▸ **What you are asked to do**: Using the records below, count the lines containing "Host" and give only the total.

Saved entries:

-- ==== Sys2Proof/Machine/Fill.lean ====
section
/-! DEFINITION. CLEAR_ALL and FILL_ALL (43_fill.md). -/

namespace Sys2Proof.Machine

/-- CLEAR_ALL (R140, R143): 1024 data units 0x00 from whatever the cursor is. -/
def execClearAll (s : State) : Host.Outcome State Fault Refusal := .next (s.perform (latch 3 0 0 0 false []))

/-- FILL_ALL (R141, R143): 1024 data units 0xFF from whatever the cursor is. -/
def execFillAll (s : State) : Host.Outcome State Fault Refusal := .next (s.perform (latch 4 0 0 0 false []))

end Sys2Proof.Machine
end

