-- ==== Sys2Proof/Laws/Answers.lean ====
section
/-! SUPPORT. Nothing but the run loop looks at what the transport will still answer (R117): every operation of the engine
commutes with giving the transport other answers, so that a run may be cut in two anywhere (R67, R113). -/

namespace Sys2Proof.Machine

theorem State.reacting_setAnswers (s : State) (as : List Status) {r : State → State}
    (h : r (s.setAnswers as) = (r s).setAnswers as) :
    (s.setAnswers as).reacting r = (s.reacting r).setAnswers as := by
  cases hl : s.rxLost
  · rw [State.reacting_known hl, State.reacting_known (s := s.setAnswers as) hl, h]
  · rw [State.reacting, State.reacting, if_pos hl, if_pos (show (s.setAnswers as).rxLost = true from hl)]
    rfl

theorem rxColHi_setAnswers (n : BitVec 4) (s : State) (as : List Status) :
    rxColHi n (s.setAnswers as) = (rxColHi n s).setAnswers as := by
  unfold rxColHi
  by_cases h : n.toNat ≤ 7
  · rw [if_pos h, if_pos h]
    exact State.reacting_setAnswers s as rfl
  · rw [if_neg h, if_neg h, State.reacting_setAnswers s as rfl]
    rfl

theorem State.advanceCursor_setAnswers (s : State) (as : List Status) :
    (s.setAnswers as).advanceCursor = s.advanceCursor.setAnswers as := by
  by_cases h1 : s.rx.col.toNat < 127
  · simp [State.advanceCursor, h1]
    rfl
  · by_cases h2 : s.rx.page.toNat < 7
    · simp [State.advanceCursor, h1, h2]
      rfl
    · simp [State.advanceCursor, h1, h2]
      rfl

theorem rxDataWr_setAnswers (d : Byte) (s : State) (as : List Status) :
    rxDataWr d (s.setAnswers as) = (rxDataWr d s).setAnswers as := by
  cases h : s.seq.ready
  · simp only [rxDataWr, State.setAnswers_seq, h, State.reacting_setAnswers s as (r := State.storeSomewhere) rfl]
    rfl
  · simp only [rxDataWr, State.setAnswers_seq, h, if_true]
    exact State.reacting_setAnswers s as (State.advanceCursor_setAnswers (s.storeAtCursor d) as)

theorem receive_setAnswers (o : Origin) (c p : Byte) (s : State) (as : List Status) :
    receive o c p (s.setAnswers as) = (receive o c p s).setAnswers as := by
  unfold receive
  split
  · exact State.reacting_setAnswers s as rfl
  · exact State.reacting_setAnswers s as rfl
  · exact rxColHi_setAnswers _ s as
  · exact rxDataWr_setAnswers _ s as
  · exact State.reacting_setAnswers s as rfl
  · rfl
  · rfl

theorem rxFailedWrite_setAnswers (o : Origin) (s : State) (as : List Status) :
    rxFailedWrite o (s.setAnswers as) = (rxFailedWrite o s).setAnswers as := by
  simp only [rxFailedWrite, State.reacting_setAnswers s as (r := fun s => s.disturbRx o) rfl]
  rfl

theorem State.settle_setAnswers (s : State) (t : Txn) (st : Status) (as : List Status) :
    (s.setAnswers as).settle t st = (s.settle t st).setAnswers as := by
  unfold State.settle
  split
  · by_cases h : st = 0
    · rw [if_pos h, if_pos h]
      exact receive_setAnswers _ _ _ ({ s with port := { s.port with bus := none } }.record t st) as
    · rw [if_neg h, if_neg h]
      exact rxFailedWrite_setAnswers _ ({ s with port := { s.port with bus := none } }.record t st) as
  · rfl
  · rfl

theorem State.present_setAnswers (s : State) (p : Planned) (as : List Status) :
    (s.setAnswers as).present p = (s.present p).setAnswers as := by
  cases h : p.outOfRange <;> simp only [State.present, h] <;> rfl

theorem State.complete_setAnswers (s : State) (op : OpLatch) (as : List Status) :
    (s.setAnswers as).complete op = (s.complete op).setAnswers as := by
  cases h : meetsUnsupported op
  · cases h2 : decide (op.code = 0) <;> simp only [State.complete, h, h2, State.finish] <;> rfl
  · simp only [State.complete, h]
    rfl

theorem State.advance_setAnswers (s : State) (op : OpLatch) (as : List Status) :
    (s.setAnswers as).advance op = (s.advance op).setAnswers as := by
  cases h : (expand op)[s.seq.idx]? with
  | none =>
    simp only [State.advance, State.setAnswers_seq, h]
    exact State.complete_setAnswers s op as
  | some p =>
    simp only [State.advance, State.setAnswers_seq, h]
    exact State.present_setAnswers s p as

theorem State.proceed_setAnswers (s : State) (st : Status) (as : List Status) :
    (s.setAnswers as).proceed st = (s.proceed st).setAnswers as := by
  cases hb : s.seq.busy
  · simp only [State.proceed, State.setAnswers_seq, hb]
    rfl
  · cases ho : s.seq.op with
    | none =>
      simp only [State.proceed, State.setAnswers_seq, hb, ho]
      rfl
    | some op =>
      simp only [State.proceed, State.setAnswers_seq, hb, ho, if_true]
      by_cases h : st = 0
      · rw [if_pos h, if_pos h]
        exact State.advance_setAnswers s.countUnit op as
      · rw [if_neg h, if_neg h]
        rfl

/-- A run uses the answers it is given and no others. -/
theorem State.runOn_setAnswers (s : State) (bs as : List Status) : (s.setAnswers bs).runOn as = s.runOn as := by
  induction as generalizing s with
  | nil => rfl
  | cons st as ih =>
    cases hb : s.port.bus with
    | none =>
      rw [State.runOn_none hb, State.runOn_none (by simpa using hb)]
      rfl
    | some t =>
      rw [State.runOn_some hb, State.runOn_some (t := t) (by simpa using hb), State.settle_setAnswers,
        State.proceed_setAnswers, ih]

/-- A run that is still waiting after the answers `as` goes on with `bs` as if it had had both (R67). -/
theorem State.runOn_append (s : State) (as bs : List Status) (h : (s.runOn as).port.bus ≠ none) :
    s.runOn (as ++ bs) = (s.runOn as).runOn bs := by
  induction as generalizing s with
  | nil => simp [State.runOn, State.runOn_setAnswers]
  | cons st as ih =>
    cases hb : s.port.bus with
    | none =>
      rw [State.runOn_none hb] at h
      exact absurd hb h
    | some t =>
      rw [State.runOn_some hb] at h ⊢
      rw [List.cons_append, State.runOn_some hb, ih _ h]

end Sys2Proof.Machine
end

▸ **Written answer**: 2